# Semantic Cache

NOMYO Router includes a built-in LLM semantic cache that can dramatically reduce inference costs and latency by reusing previous responses — either via exact-match or by finding semantically equivalent questions.

## How It Works

Every incoming request is checked against the cache before being forwarded to an LLM endpoint. On a cache hit the stored response is returned immediately, bypassing inference entirely.

Cache isolation is strict: each combination of **route + model + system prompt** gets its own namespace (a 16-character SHA-256 prefix). A question asked under one system prompt can never leak into a different user's or route's namespace.

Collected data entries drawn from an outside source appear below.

-- ==== Sys2Proof/Laws/Window.lean ====
section
/-! SUPPORT. Tile parts and the window: what the parts of a request are (R152, R153), what a change of a tile part leaves in the
window (R155), and when a bit of the setup line is late (R167). -/

set_option Elab.async false

namespace Sys2Proof.Machine

/-! ### The parts of a request -/

/-- What adding a pixel does to the tiles of the parts. -/
theorem addPixel_tiles (fmt : Format) (l : List Part) (t : TileRef) (p : PartPixel) :
    (addPixel fmt l t p).map Part.tile = if t ∈ l.map Part.tile then l.map Part.tile else l.map Part.tile ++ [t] := by
  induction l with
  | nil => rfl
  | cons q rest ih =>
    by_cases h : q.tile = t
    · simp [addPixel, h]
    · by_cases m : t ∈ rest.map Part.tile
      · rw [if_pos m] at ih
        rw [addPixel, if_neg h, List.map_cons, ih, if_pos (by simp [m])]
        rfl
      · rw [if_neg m] at ih
        have n : t ∉ (q :: rest).map Part.tile := by
          simp only [List.map_cons, List.mem_cons, not_or]
          exact ⟨fun e => h e.symm, m⟩
        rw [addPixel, if_neg h, List.map_cons, ih, if_neg n]
        rfl

/-- The parts after a pixel was added: each is as it was but for its pixels, or new. -/
theorem mem_addPixel {fmt : Format} {l : List Part} {t : TileRef} {p : PartPixel} {x : Part}
    (h : x ∈ addPixel fmt l t p) :
    (∃ q ∈ l, x.tile = q.tile ∧ x.fmt = q.fmt ∧ x.progress = q.progress) ∨
      (x.tile = t ∧ x.fmt = fmt ∧ x.progress = .waiting) := by
  induction l with
  | nil =>
    rw [addPixel, List.mem_singleton] at h
    rw [h]
    exact .inr ⟨rfl, rfl, rfl⟩
  | cons q rest ih =>
    rw [addPixel] at h
    split at h
    · rcases List.mem_cons.1 h with e | m
      · rw [e]
        exact .inl ⟨q, List.mem_cons_self, rfl, rfl, rfl⟩
      · exact .inl ⟨x, List.mem_cons_of_mem _ m, rfl, rfl, rfl⟩
    · rcases List.mem_cons.1 h with e | m
      · rw [e]
        exact .inl ⟨q, List.mem_cons_self, rfl, rfl, rfl⟩
      · exact (ih m).imp (fun ⟨y, k, g⟩ => ⟨y, List.mem_cons_of_mem _ k, g⟩) id

/-- The parts that a list of pixels is gathered into. -/
theorem foldl_addPixel (fmt : Format) (tile : Nat → TileRef) (px : Nat → PartPixel) (is : List Nat) (l : List Part)
    (P : Part → Prop) (hl : (l.map Part.tile).Nodup) (hp : ∀ x ∈ l, P x)
    (step : ∀ x y : Part, P x → y.tile = x.tile → y.fmt = x.fmt → y.progress = x.progress → P y)
    (new : ∀ i ∈ is, ∀ x : Part, x.tile = tile i → x.fmt = fmt → x.progress = .waiting → P x) :
    ((is.foldl (fun ps i => addPixel fmt ps (tile i) (px i)) l).map Part.tile).Nodup ∧
      ∀ x ∈ is.foldl (fun ps i => addPixel fmt ps (tile i) (px i)) l, P x := by
  induction is generalizing l with
  | nil => exact ⟨hl, hp⟩
  | cons i rest ih =>
    refine ih _ ?_ (fun x m => ?_) fun j k => new j (List.mem_cons_of_mem _ k)
    · rw [addPixel_tiles]
      split
      · exact hl
      · rename_i n
        exact List.nodup_append.2 ⟨hl, List.nodup_singleton _, fun a ha b hb e => n (by
          rw [List.mem_singleton.1 hb] at e
          exact e ▸ ha)⟩
    · rcases mem_addPixel m with ⟨q, k, e1, e2, e3⟩ | ⟨e1, e2, e3⟩
      · exact step q x (hp q k) e1 e2 e3
      · exact new i List.mem_cons_self x e1 e2 e3

/-- The tile parts of an aperture request: of different tiles, each of the aperture, in its format, and WAITING. -/
theorem partsOf_parts (a : ApIx) (x : Aperture) (kind : ReqKind) (addr : Nat) :
    ((partsOf a x kind addr).map Part.tile).Nodup ∧
      ∀ p ∈ partsOf a x kind addr, p.tile.ap = a ∧ p.fmt = x.fmt ∧ p.progress = .waiting :=
  foldl_addPixel x.fmt _ _ _ [] (fun p => p.tile.ap = a ∧ p.fmt = x.fmt ∧ p.progress = .waiting) List.nodup_nil
    (fun _ h => by cases h) (fun _ _ h e1 e2 e3 => ⟨by rw [e1]; exact h.1, e2.trans h.2.1, e3.trans h.2.2⟩)
    fun _ _ _ e1 e2 e3 => ⟨by rw [e1], e2, e3⟩

/-! ### A change of tile parts in the window -/

theorem isFinished_iff (p : Part) : p.isFinished = true ↔ p.progress = .complete ∨ p.progress = .failed := by
  cases h : p.progress <;> simp [Part.isFinished, h]

theorem isComplete_iff (r : Request) : r.isComplete = true ↔ r.outcome ≠ .undetermined := by
  simp [Request.isComplete]

/-- The outcome that an aperture request takes with its parts. -/
theorem conclude_eq (r : Request) (parts : List Part) : ({ r with parts := parts } : Request).conclude = r.withParts parts := by
  have e : ((!parts.all Part.isFinished) = false) ↔ ∀ p ∈ parts, p.progress = .complete ∨ p.progress = .failed := by
    simp [List.all_eq_true, isFinished_iff]
  unfold Request.conclude Request.withParts
  by_cases h : r.outcome = .undetermined
  · by_cases n : parts = []
    · simp [Request.isComplete, h, n]
    · by_cases a : ∀ p ∈ parts, p.progress = .complete ∨ p.progress = .failed
      · have f := e.2 a
        simp only [Request.isComplete, h, ne_eq, not_true, decide_false, Bool.false_or, List.isEmpty_iff, n,
          Bool.or_eq_true, f, not_false_eq_true, true_and, if_pos a]
        by_cases g : ∃ p ∈ parts, p.progress = .failed
        · simp [g]
        · simp [g]
      · have f : (!parts.all Part.isFinished) = true := by
          cases k : !parts.all Part.isFinished with
          | false => exact absurd (e.1 k) a
          | true => rfl
        simp [Request.isComplete, h, n, f, a]
  · simp [Request.isComplete, h]

theorem modify_eq_mapIdx (l : List Part) (f : Part → Part) (i : Nat) :
    l.modify i f = l.mapIdx fun j p => if j = i then f p else p := by
  apply List.ext_getElem?
  intro n
  rw [List.getElem?_modify, List.getElem?_mapIdx]
  cases l[n]? with
  | none => rfl
  | some p => by_cases h : i = n <;> simp [h, eq_comm]

/-- The window after a change of one tile part. -/
theorem updPart_window (s : State) (ref : PartRef) (f : Part → Part) :
    (s.updPart ref f).port = { s.port with window := windowWith s.port.window [ref] f } := by
  suffices e : (s.updPart ref f).port.window = windowWith s.port.window [ref] f by
    rw [← e]
    rfl
  refine List.map_congr_left fun r _ => ?_
  by_cases h : r.id = ref.req
  · have g : ∃ x ∈ [ref], x.req = r.id := ⟨ref, List.mem_singleton.2 rfl, h.symm⟩
    rw [if_pos h, if_pos g, conclude_eq, modify_eq_mapIdx]
    congr 1
    refine List.mapIdx_eq_mapIdx_iff.2 fun i hi => ?_
    have e : ((⟨r.id, i⟩ : PartRef) ∈ [ref]) ↔ i = ref.part := by
      rw [List.mem_singleton]
      exact ⟨fun k => by rw [← k], fun k => by cases ref; cases h; cases k; rfl⟩
    by_cases k : i = ref.part
    · rw [if_pos k, if_pos (e.2 k)]
    · rw [if_neg k, if_neg fun m => k (e.1 m)]
  · have g : ¬∃ x ∈ [ref], x.req = r.id := by
      rintro ⟨x, m, k⟩
      rw [List.mem_singleton.1 m] at k
      exact h k.symm
    rw [if_neg h, if_neg g]

/-! ### Late bits -/

/-- The order's last bit may stay high for 3 µs, and a bit before it for less (R167). -/
theorem isLate_iff (r : Receiver) (h : Nat) :
    r.isLate h = true ↔
      if r.bits.length = 7 ∧ r.cls.bind classLength = some (r.bytes.length + 1) then 3000 < h else 3000 ≤ h := by
  have e : r.atLastBit = true ↔ r.bits.length = 7 ∧ r.cls.bind classLength = some (r.bytes.length + 1) := by
    simp [Receiver.atLastBit, and_comm]
  by_cases k : r.bits.length = 7 ∧ r.cls.bind classLength = some (r.bytes.length + 1)
  · rw [Receiver.isLate, if_pos (e.2 k), if_pos k, decide_eq_true_iff]
    rfl
  · rw [Receiver.isLate, if_neg fun m => k (e.1 m), if_neg k, decide_eq_true_iff]
    rfl

/-- A pulse while nothing is taken (R171): DEAF and PASSING take no bit. -/
theorem takeHigh_idle (s : State) (h : Nat) (k : s.link.state ≠ .taking) : s.takeHigh h = s := by
  unfold State.takeHigh
  split
  · rename_i e
    exact absurd e k
  · rfl
  · rfl
  · rfl

end Sys2Proof.Machine
end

Two lookup strategies are available:

| Mode | How it matches | When to use |
|---|---|---|
| **Exact match** | Normalized text hash | When you need 100% identical answers, zero false positives |
| **Semantic match** | Cosine similarity of sentence embeddings | When questions are paraphrased or phrased differently |

In semantic mode the embedding is a weighted average of:
- The **last user message** (70% by default) — captures what is being asked
- A **BM25-weighted summary of the chat history** (30% by default) — provides conversation context

This means "What is the capital of France?" and "Can you tell me the capital city of France?" will hit the same cache entry, but a question in a different conversation context will not.

### MoE Model Bypass

Models with names starting with `moe-` always bypass the cache entirely. Mixture-of-Experts models produce non-deterministic outputs by design and are not suitable for response caching.

### Privacy Protection

Responses that contain personally identifiable information (emails, UUIDs, numeric IDs ≥ 8 digits, or tokens extracted from `[Tags: identity]` lines in the system prompt) are stored **without a semantic embedding**. They remain reachable via exact-match within the same user-specific namespace but are invisible to cross-user semantic search.

If a personalized response is generated with a generic (shared) system prompt, it is skipped entirely — never stored.

---

## Docker Image Variants

| Tag | Semantic cache | Approx. image size | Includes |
|---|---|---|---|
| `latest` | No (exact match only) | ~300 MB | Base router only |
| `latest-semantic` | Yes | ~800 MB | `sentence-transformers`, `torch`, `all-MiniLM-L6-v2` model baked in |

Use the **`latest`** image when you only need exact-match deduplication. It has no heavy ML dependencies.

Use **`latest-semantic`** when you want to catch paraphrased or semantically equivalent questions. The `all-MiniLM-L6-v2` model is baked into the image at build time so no internet access is needed at runtime.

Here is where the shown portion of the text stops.